Posted by arbrealettres sur 19 novembre 2018




Tranquille comme un sage et doux comme un maudit,
…j’ai dit:
Je t’aime, ô ma très belle, ô ma charmante…
Que de fois…
Tes débauches sans soif et tes amours sans âme,
Ton goût de l’infini
Qui partout, dans le mal lui-même, se proclame,

Tes bombes, tes poignards, tes victoires, tes fêtes,
Tes faubourgs mélancoliques,
Tes hôtels garnis,
Tes jardins pleins de soupirs et d’intrigues,
Tes temples vomissant la prière en musique,
Tes désespoirs d’enfant, tes jeux de vieille folle,
Tes découragements;

Et tes jeux d’artifice, éruptions de joie,
Qui font rire le Ciel, muet et ténébreux.

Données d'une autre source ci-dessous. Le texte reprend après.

theorem later_completeWhere {t : Work → Bool} {status : Nat} {p : List Fld} (h : Later ok s₀ s) :
    Later ok s₀ (completeWhere t status p s) := by
  unfold completeWhere
  try dsimp only
  repeat' first
    | with_reducible first | assumption | apply later_forEach | apply later_finish
    | exact h.same _ ⟨rfl, rfl, rfl, rfl, rfl, rfl, rfl, rfl, rfl, rfl, rfl, rfl, rfl⟩
    | split
    | intro _

theorem later_complete {w : Work} {status : Nat} {p : List Fld} (h : Later ok s₀ s) :
    Later ok s₀ (complete w status p s) := by
  unfold complete
  try dsimp only
  repeat' first
    | with_reducible first | assumption | apply later_completeWhere

theorem later_queryWritten {n : Nat} {rest : Nat} {status : Nat} (h : Later ok s₀ s) :
    Later ok s₀ (queryWritten n rest status s) := by
  unfold queryWritten
  try dsimp only
  repeat' first
    | with_reducible first | assumption | apply later_emit | apply later_onArc | apply later_complete
    | split

theorem later_outputAnswered {n : Nat} {rest : Nat} {fill : Nat} {err : Bool} {next : Option Desc} (h : Later ok s₀ s) :
    Later ok s₀ (outputAnswered n rest fill err next s) := by
  unfold outputAnswered
  try dsimp only
  repeat' first
    | with_reducible first | assumption | apply later_chainDrop | apply later_complete | apply later_queryWritten
    | with_reducible first | apply later_descDone | apply later_onChain | apply later_bufIssue
    | split

theorem later_bufFailed {op : BufOp} (h : Later ok s₀ s) :
    Later ok s₀ (bufFailed op s) := by
  unfold bufFailed
  try dsimp only
  repeat' first
    | with_reducible first | assumption | apply later_onBuf | apply later_closeAnswered | apply later_outputAnswered
    | with_reducible first | apply later_countDropped | apply later_onChain
    | exact fun x => x
    | split

theorem later_bufDone {op : BufOp} {next : Option Desc} (h : Later ok s₀ s) :
    Later ok s₀ (bufDone op next s) := by
  unfold bufDone
  try dsimp only
  repeat' first
    | with_reducible first | assumption | apply later_closeAnswered | apply later_outputAnswered
    | split

theorem later_bufRetire {id : Nat} (h : Later ok s₀ s) (hm : ∃ o ∈ s.buf.ops, o.id = id) :
    Later ok s₀ (bufRetire id s) := by
  unfold bufRetire
  dsimp only
  split
  · exact h.withBuf _ fun x => (List.length_filter_le _ _).trans x
  · refine later_emit (h.withBuf _ fun x => ?_)
    obtain ⟨o, hm, ho⟩ := hm
    have := (List.length_filter_lt_length_iff_exists (l := s.buf.ops) (p := fun o => o.id != id)).mpr ⟨o, hm, by simp [ho]⟩
    simp only [List.length_append, List.length_cons, List.length_nil]
    omega

theorem buf_found {l : List BufOp} {id : Nat} {o : BufOp} (h : l.find? (fun o => o.id == id) = some o) :
    ∃ o ∈ l, o.id = id :=
  ⟨o, List.mem_of_find?_eq_some h, by simpa using List.find?_some h⟩

theorem later_execBufResponse {id : Nat} {err : Bool} {next : Option Desc} (h : Later ok s₀ s) :
    LaterOut ok s₀ (execBufResponse id err next s) := by
  refine later_run h fun s h => ?_
  split
  · exact h
  · rename_i o e
    have k := later_bufRetire h (buf_found e)
    split
    · exact later_bufFailed k
    · exact later_bufDone k

theorem untilTimer_buf {t : Nat} {s : State} : (untilTimer t s).buf = s.buf := by
  unfold untilTimer passEdges
  dsimp only
  split <;> rfl

theorem later_execBufTimeout {id : Nat} (h : Later ok s₀ s) : LaterOut ok s₀ (execBufTimeout id s) := by
  refine later_run h fun s h => ?_
  split
  · exact h
  · rename_i o e
    refine later_bufFailed (later_bufRetire (later_untilTimer h) ?_)
    rw [untilTimer_buf]
    exact buf_found e

theorem later_restartChain {chain : Nat} (h : Later ok s₀ s) :
    Later ok s₀ (restartChain chain s) := by
  unfold restartChain
  try dsimp only
  repeat' first
    | with_reducible first | assumption | apply later_onTrc
    | exact fun x => ⟨x.grants, x.fronts⟩

theorem later_chainAppend {n : Nat} {d : Desc} (h : Later ok s₀ s) :
    Later ok s₀ (chainAppend n d s) := by
  unfold chainAppend
  try dsimp only
  repeat' first
    | with_reducible first | assumption | apply later_chainResume | apply later_when | apply later_restartChain
    | with_reducible first | apply later_onChain
    | split
    | intro _

theorem later_execBufChainAppend {r : Req} {ckind : Nat} {chain : Nat} {desc : Desc} (h : Later ok s₀ s) :
    LaterOut ok s₀ (execBufChainAppend r ckind chain desc s) := by
  unfold execBufChainAppend
  try dsimp only
  repeat' first
    | with_reducible first | assumption | apply later_run | apply later_serve | apply later_deny | apply later_done
    | with_reducible first | apply later_chainAppend
    | split
    | intro _

theorem later_loadCalendar {i : CalImage} (h : Later ok s₀ s) :
    Later ok s₀ (loadCalendar i s) := by
  unfold loadCalendar
  try dsimp only
  repeat' first
    | with_reducible first | assumption | apply later_onConf | apply later_when | apply later_raise
    | split
    | intro _

theorem later_setMark {u : Under} {mid : Nat} {m : MatchState} (h : Later ok s₀ s) :
    Later ok s₀ (setMark u mid m s) := by
  unfold setMark
  try dsimp only
  repeat' first
    | with_reducible first | assumption | apply later_onConf
    | split

theorem later_resolve {e : MarkerEntry} {kind : Nat} {occ : Nat} {lateness : Int} (h : Later ok s₀ s) :
    Later ok s₀ (resolve e kind occ lateness s) := by
  unfold resolve
  try dsimp only
  repeat' first
    | with_reducible first | assumption | apply later_onConf

theorem later_declareMissed {u : Under} {e : MarkerEntry} {k : Nat} (h : Later ok s₀ s) :
    Later ok s₀ (declareMissed u e k s) := by
  unfold declareMissed
  try dsimp only
  repeat' first
    | with_reducible first | assumption | apply later_resolve

theorem later_countUnknown (h : Later ok s₀ s) :
    Later ok s₀ (countUnknown s) := by
  unfold countUnknown
  try dsimp only
  repeat' first
    | with_reducible first | assumption | apply later_onConf | apply later_when | apply later_raise
    | split
    | intro _

theorem later_matchAt {u : Under} {e : MarkerEntry} {t : Nat} (h : Later ok s₀ s) :
    Later ok s₀ (matchAt u e t s) := by
  unfold matchAt
  try dsimp only
  repeat' first
    | with_reducible first | assumption | apply later_countUnknown | apply later_forEach | apply later_declareMissed
    | with_reducible first | apply later_resolve | apply later_setMark
    | split
    | intro _

theorem later_matchInvalid {u : Under} {e : MarkerEntry} (h : Later ok s₀ s) :
    Later ok s₀ (matchInvalid u e s) := by
  unfold matchInvalid
  try dsimp only
  repeat' first
    | with_reducible first | assumption | apply later_setMark | apply later_resolve | apply later_onConf

theorem later_matchStrobe {x : Nat × Nat × Bool} (h : Later ok s₀ s) :
    Later ok s₀ (matchStrobe x s) := by
  unfold matchStrobe
  try dsimp only
  repeat' first
    | with_reducible first | assumption | apply later_countUnknown | apply later_matchAt | apply later_matchInvalid
    | split

theorem later_activate {i : CalImage} {a : Nat} (h : Later ok s₀ s) :
    Later ok s₀ (activate i a s) := by
  unfold activate
  try dsimp only
  repeat' first
    | with_reducible first | assumption | apply later_onTest | apply later_onConf

theorem later_activateDue (h : Later ok s₀ s) :
    Later ok s₀ (activateDue s) := by
  unfold activateDue
  try dsimp only
  repeat' first
    | with_reducible first | assumption | apply later_when | apply later_activate
    | split
    | intro _

theorem later_drainStrobes (h : Later ok s₀ s) :
    Later ok s₀ (drainStrobes s) := by
  unfold drainStrobes
  try dsimp only
  repeat' first
    | with_reducible first | assumption | apply later_activateDue | apply later_forEach | apply later_matchStrobe
    | with_reducible first | apply later_onConf
    | split
    | intro _

theorem later_passDeadline {mid : Nat} (h : Later ok s₀ s) :
    Later ok s₀ (passDeadline mid s) := by
  unfold passDeadline
  try dsimp only
  repeat' first
    | with_reducible first | assumption | apply later_drainStrobes | apply later_untilFt | apply later_setMark
    | with_reducible first | apply later_declareMissed
    | split

theorem later_activateCalendar (h : Later ok s₀ s) :
    Later ok s₀ (activateCalendar s) := by
  unfold activateCalendar
  try dsimp only
  repeat' first
    | with_reducible first | assumption | apply later_when | apply later_activate | apply later_untilFt
    | split
    | intro _

theorem later_raiseStraggler {code : Nat} {die : Nat} {job : Nat} (h : Later ok s₀ s) :
    Later ok s₀ (raiseStraggler code die job s) := by
  unfold raiseStraggler
  try dsimp only
  repeat' first
    | with_reducible first | assumption | apply later_raise | apply later_when | apply later_notify
    | split
    | intro _

theorem later_stepRun {r : CohortRule} {die : Nat} {cand : Bool} (h : Later ok s₀ s) :
    Later ok s₀ (stepRun r die cand s) := by
  unfold stepRun
  try dsimp only
  repeat' first
    | with_reducible first | assumption | apply later_onConf | apply later_raiseStraggler | apply later_when
    | split
    | intro _

theorem later_judgeMembers {r : CohortRule} {threshold : Nat} {entries : List (Nat × Option Int)} (h : Later ok s₀ s) :
    Later ok s₀ (judgeMembers r threshold entries s) := by
  unfold judgeMembers
  try dsimp only
  repeat' first
    | with_reducible first | assumption | apply later_forEach | apply later_stepRun
    | split
    | intro _

theorem later_judgeTray {o : Occurrence} {r : CohortRule} (h : Later ok s₀ s) :
    Later ok s₀ (judgeTray o r s) := by
  unfold judgeTray
  try dsimp only
  repeat' first
    | with_reducible first | assumption | apply later_judgeMembers | apply later_onConf
    | split

theorem later_onOcc {k : RoleKind} {job : Nat} {marker : Nat} {occ : Nat} {f : Occurrence → Occurrence} (h : Later ok s₀ s) :
    Later ok s₀ (onOcc k job marker occ f s) := by
  unfold onOcc
  try dsimp only
  repeat' first
    | with_reducible first | assumption | apply later_onConf

theorem later_shutOcc {k : RoleKind} {job : Nat} {marker : Nat} {occ : Nat} (h : Later ok s₀ s) :
    Later ok s₀ (shutOcc k job marker occ s) := by
  unfold shutOcc
  try dsimp only
  repeat' first
    | with_reducible first | assumption | apply later_onConf

theorem later_openOcc {k : RoleKind} {job : Nat} {marker : Nat} {cls : Nat} {occ : Nat} {frame : Nat} {period : Nat} (h : Later ok s₀ s) :
    Later ok s₀ (openOcc k job marker cls occ frame period s) := by
  unfold openOcc
  try dsimp only
  repeat' first
    | with_reducible first | assumption | apply later_shutOcc | apply later_onConf
    | split

theorem later_keepHist {hr : HistRecord} (h : Later ok s₀ s) :
    Later ok s₀ (keepHist hr s) := by
  unfold keepHist
  try dsimp only
  repeat' first
    | with_reducible first | assumption | apply later_onConf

Ton vice vénérable étalé dans la soie,
Et ta vertu risible, au regard malheureux,
Douce, s’extasiant au luxe qu’il déploie…

Tes principes sauvés et tes lois conspuées,
Tes monuments hautains où s’accrochent les brumes.
Tes dômes de métal qu’enflamme le soleil,
Tes reines de théâtre aux voix enchanteresses,
Tes tocsins, tes canons, orchestre assourdissant,
Tes magiques pavés dressés en forteresses,

Tes petits orateurs, aux enflures baroques,
Prêchant l’amour, et puis tes égouts pleins de sang,
S’engouffrant dans l’Enfer comme des Orénoques,
Tes anges, tes bouffons neufs aux vieilles défroques
Anges revêtus d’or, de pourpre et d’hyacinthe,
Ô vous, soyez témoins que j’ai fait mon devoir
Comme un parfait chimiste et comme une âme sainte.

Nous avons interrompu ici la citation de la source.